Within the narrative, language plays a critical role. Jake (Yekl) uses it to show how much he has embraced American culture, by using English words as much as possible. He also uses his knowledge of the English language to both impress and ridicule Gitl for his knowledge and her ignorance. Mamie is another character who knows English quite well, which is a sign of her Americanization. Additionally, Mamie uses English to alienate Gitl during their first meeting. In many ways, knowledge of English operates as a symbol of power in this story.

=== Masculinity ===
Throughout the novella Jake (Yekl) repeats the phrase "Dot'sh a' kin' a man I am!," however, it's never clear what kind of man he actually is. Jake presents himself as a bachelor before his wife and son's arrival to New York and then can't seem to decide if he has enough love to stay with them or not. In the end, he decides to leave them for the Americanized Mamie and finds himself dreading that decision. Given the contrast between Jake's declaration and his actions, Cahan seems to imply that Jake's presentation of masculinity is far different from his understanding of it.

=== Education ===
The issue of education is raised early on in the novella. Jake (Yekl) is an uneducated man, whose English is derived from his desire to become an American. Mr. Bernstein, on the other hand, spends his time reading newspapers with an English dictionary in order to get a proper understanding of the language. Literary critic Lori Jirousek-Falls describes Yekl's education style as "incidental" and Mr. Bernstein's as "intentional." As a result, the two characters embark on different trajectories as the story develops. In the end, Mr. Bernstein and Gitl end up happily married, while Jake hopes that the ride to the court house will last indefinitely so he can remain a bachelor forever. Jirousek-Falls concludes that "Berstein represents the immigrant who prizes scholarship highly and discovers ways to incorporate Old World traditions with New World success," whereas Jake casts his Old World traditions aside, in favor of embracing American culture in an impulsive, unproductive way. Both characters have authority over their choices, but it's clear that Cahan suggests that "intentional" education is more rewarding path.

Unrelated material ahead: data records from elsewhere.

theorem send_rest (m : Message) (s : State) :
    (send m s).host = s.host ∧ (send m s).hl = s.hl ∧ (send m s).ao = s.ao := by
  have h : ∀ (x : Sent) (gs : List (Fin 3)) (t : State), (gs.foldl (fun t g => enqueue g (fin 4 m.cls) x t) t).host = t.host
      ∧ (gs.foldl (fun t g => enqueue g (fin 4 m.cls) x t) t).hl = t.hl
      ∧ (gs.foldl (fun t g => enqueue g (fin 4 m.cls) x t) t).ao = t.ao := by
    intro x gs
    induction gs with
    | nil => exact fun _ => ⟨rfl, rfl, rfl⟩
    | cons g gs ih =>
      intro t
      have e := enqueue_rest g (fin 4 m.cls) x t
      have k := ih (enqueue g (fin 4 m.cls) x t)
      exact ⟨k.1.trans e.1, k.2.1.trans e.2.1, k.2.2.trans e.2.2⟩
  exact h _ _ s

@[simp] theorem send_host (m : Message) (s : State) : (send m s).host = s.host := (send_rest m s).1

@[simp] theorem send_hl (m : Message) (s : State) : (send m s).hl = s.hl := (send_rest m s).2.1

@[simp] theorem send_ao (m : Message) (s : State) : (send m s).ao = s.ao := (send_rest m s).2.2

theorem send_aside (m : Message) (s : State) : Aside s (send m s) := by
  unfold send
  exact aside_foldl (fun t g => enqueue_aside g _ _ t) _ s

theorem pushLastWords_aside (r : LastWords) (s : State) : Aside s (pushLastWords r s) := by
  unfold pushLastWords
  dsimp only
  split
  · exact aside_of_ao _ s
  · split
    · exact aside_of_ao _ s
    · exact (aside_of_ao _ s).trans (countLedger_aside _ _ _)

theorem logEvent_aside (e : EventEntry) (s : State) : Aside s (logEvent e s) := by
  unfold logEvent
  split
  · exact aside_of_hl _ s
  · split
    · exact aside_of_hl _ s
    · split
      · exact aside_of_hl _ s
      · exact (aside_of_hl _ s).trans (countLedger_aside _ _ _)

theorem pushEq_aside (f : Fn) (e : EventEntry) (s : State) : Aside s (pushEq f e s) := by
  unfold pushEq
  dsimp only
  split
  · exact Aside.refl s
  · split
    · exact setQueue_aside s f 2 _
    · exact (setQueue_aside s f 2 _).trans (setCause_aside f 11 _)

theorem pushSpiEvent_aside (e : EventEntry) (s : State) : Aside s (pushSpiEvent e s) :=
  aside_ite (aside_ite (aside_of_host _ s) (aside_of_host _ s)) (Aside.refl s)

theorem offerEq_aside (f : Fn) (e : EventEntry) (s : State) : Aside s (offerEq f e s) := by
  unfold offerEq
  dsimp only
  split
  · exact aside_of_hl _ s
  · split
    · exact ((aside_of_hl _ s).trans (pushEq_aside f _ _)).trans (pushSpiEvent_aside _ _)
    · exact (aside_of_hl _ s).trans (pushEq_aside f _ _)

theorem fatalCapture_aside (e : EventEntry) (s : State) : Aside s (fatalCapture e s) := pushLastWords_aside _ s

theorem faultNote_aside (e : EventEntry) (s : State) : Aside s (faultNote e s) := by
  unfold faultNote
  dsimp only
  split
  · exact send_aside _ s
  · split
    · exact aside_of_hl _ s
    · exact (aside_of_hl _ s).trans (send_aside _ _)
  · exact Aside.refl s

theorem deliverEvent_aside (e : EventEntry) (s : State) : Aside s (deliverEvent e s) := by
  unfold deliverEvent
  have h : Aside s (offerEq 9 e (offerEq 0 e (logEvent e s))) :=
    ((logEvent_aside e s).trans (offerEq_aside 0 e _)).trans (offerEq_aside 9 e _)
  dsimp only
  split
  · split
    · exact h
    · split
      · exact h
      · exact h.trans (offerEq_aside _ e _)
  · exact h

theorem raiseEvent_aside (sev : Severity) (code : Nat) (func : BitVec 4) (inst : Nat) (data : List Word) (s : State) :
    Aside s (raiseEvent sev code func inst data s) := by
  unfold raiseEvent
  dsimp only
  have h : ∀ e, Aside s (faultNote e (deliverEvent e s)) := fun e => (deliverEvent_aside e s).trans (faultNote_aside e _)
  split
  · exact (((h _).trans (aside_of_hl _ _)).trans (fatalCapture_aside _ _)).trans (countLedger_aside _ _ _)
  · exact h _

theorem info_aside (code inst : Nat) (data : List Word) (s : State) : Aside s (info code inst data s) :=
  raiseEvent_aside .informational code 0xF inst data s

theorem crit_aside (code inst : Nat) (data : List Word) (s : State) : Aside s (crit code inst data s) :=
  raiseEvent_aside .critical code 0xF inst data s

@[simp] theorem raiseEvent_pending (sev : Severity) (code : Nat) (func : BitVec 4) (inst : Nat) (data : List Word) (s : State) :
    (raiseEvent sev code func inst data s).pending = s.pending := (raiseEvent_aside sev code func inst data s).pending
@[simp] theorem raiseEvent_tb (sev : Severity) (code : Nat) (func : BitVec 4) (inst : Nat) (data : List Word) (s : State) :
    (raiseEvent sev code func inst data s).tb = s.tb := (raiseEvent_aside sev code func inst data s).tb
@[simp] theorem raiseEvent_ring (sev : Severity) (code : Nat) (func : BitVec 4) (inst : Nat) (data : List Word) (s : State) :
    (raiseEvent sev code func inst data s).ring = s.ring := (raiseEvent_aside sev code func inst data s).ring
@[simp] theorem raiseEvent_pair (sev : Severity) (code : Nat) (func : BitVec 4) (inst : Nat) (data : List Word) (s : State) :
    (raiseEvent sev code func inst data s).pair = s.pair := (raiseEvent_aside sev code func inst data s).pair
@[simp] theorem raiseEvent_fe (sev : Severity) (code : Nat) (func : BitVec 4) (inst : Nat) (data : List Word) (s : State) :
    (raiseEvent sev code func inst data s).fe = s.fe := (raiseEvent_aside sev code func inst data s).fe
@[simp] theorem raiseEvent_cv (sev : Severity) (code : Nat) (func : BitVec 4) (inst : Nat) (data : List Word) (s : State) :
    (raiseEvent sev code func inst data s).cv = s.cv := (raiseEvent_aside sev code func inst data s).cv
@[simp] theorem raiseEvent_fl (sev : Severity) (code : Nat) (func : BitVec 4) (inst : Nat) (data : List Word) (s : State) :
    (raiseEvent sev code func inst data s).fl = s.fl := (raiseEvent_aside sev code func inst data s).fl
@[simp] theorem raiseEvent_cal (sev : Severity) (code : Nat) (func : BitVec 4) (inst : Nat) (data : List Word) (s : State) :
    (raiseEvent sev code func inst data s).cal = s.cal := (raiseEvent_aside sev code func inst data s).cal
@[simp] theorem raiseEvent_cap (sev : Severity) (code : Nat) (func : BitVec 4) (inst : Nat) (data : List Word) (s : State) :
    (raiseEvent sev code func inst data s).cap = s.cap := (raiseEvent_aside sev code func inst data s).cap
@[simp] theorem raiseEvent_mem (sev : Severity) (code : Nat) (func : BitVec 4) (inst : Nat) (data : List Word) (s : State) :
    (raiseEvent sev code func inst data s).mem = s.mem := (raiseEvent_aside sev code func inst data s).mem
@[simp] theorem raiseEvent_cmp (sev : Severity) (code : Nat) (func : BitVec 4) (inst : Nat) (data : List Word) (s : State) :
    (raiseEvent sev code func inst data s).cmp = s.cmp := (raiseEvent_aside sev code func inst data s).cmp
@[simp] theorem raiseEvent_st (sev : Severity) (code : Nat) (func : BitVec 4) (inst : Nat) (data : List Word) (s : State) :
    (raiseEvent sev code func inst data s).st = s.st := (raiseEvent_aside sev code func inst data s).st
@[simp] theorem raiseEvent_fh (sev : Severity) (code : Nat) (func : BitVec 4) (inst : Nat) (data : List Word) (s : State) :
    (raiseEvent sev code func inst data s).fh = s.fh := (raiseEvent_aside sev code func inst data s).fh
@[simp] theorem raiseEvent_ts (sev : Severity) (code : Nat) (func : BitVec 4) (inst : Nat) (data : List Word) (s : State) :
    (raiseEvent sev code func inst data s).ts = s.ts := (raiseEvent_aside sev code func inst data s).ts
@[simp] theorem raiseEvent_pwr (sev : Severity) (code : Nat) (func : BitVec 4) (inst : Nat) (data : List Word) (s : State) :
    (raiseEvent sev code func inst data s).pwr = s.pwr := (raiseEvent_aside sev code func inst data s).pwr
@[simp] theorem raiseEvent_staged (sev : Severity) (code : Nat) (func : BitVec 4) (inst : Nat) (data : List Word) (s : State) :
    (raiseEvent sev code func inst data s).staged = s.staged := (raiseEvent_aside sev code func inst data s).staged
@[simp] theorem raiseEvent_freeCtr (sev : Severity) (code : Nat) (func : BitVec 4) (inst : Nat) (data : List Word) (s : State) :
    (raiseEvent sev code func inst data s).freeCtr = s.freeCtr := (raiseEvent_aside sev code func inst data s).freeCtr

== Publication and critical reception ==
After completing the manuscript, Abraham Cahan and William Dean Howells worked to find a publisher, which would be a difficult task. Much of this was to do with the literary market of the time that had not fully embraced realism and poorly concealed anti-Semitism present in the publishing industry. As a result, Cahan and Howells were rejected by a number of publishers including Harper's Weekly and McClure's. Frustrated, Cahan decided to translate Yekl into Yiddish and published it in his own paper under the original title, Yankele the Yankee. Howells was initially upset learning about this, but considered that the book was not published because it wasn't in English. Eventually, Howells would get the novella published with D. Appleton and Company, where it would be published in 1896.

Despite finding a publisher and the glowing review Howells gave the novella, Yekl was not a commercial success. Literary realism was still growing as a genre and contemporary readers seemed to want "their fiction to include beautiful people, attractive objects, and happy endings." As a result, some critics today feel that Yekl is a "neglected masterpiece", much like Kate Chopin's The Awakening, because of its examination of how dominant cultures impact minority groups; a problem that is still present in the United States.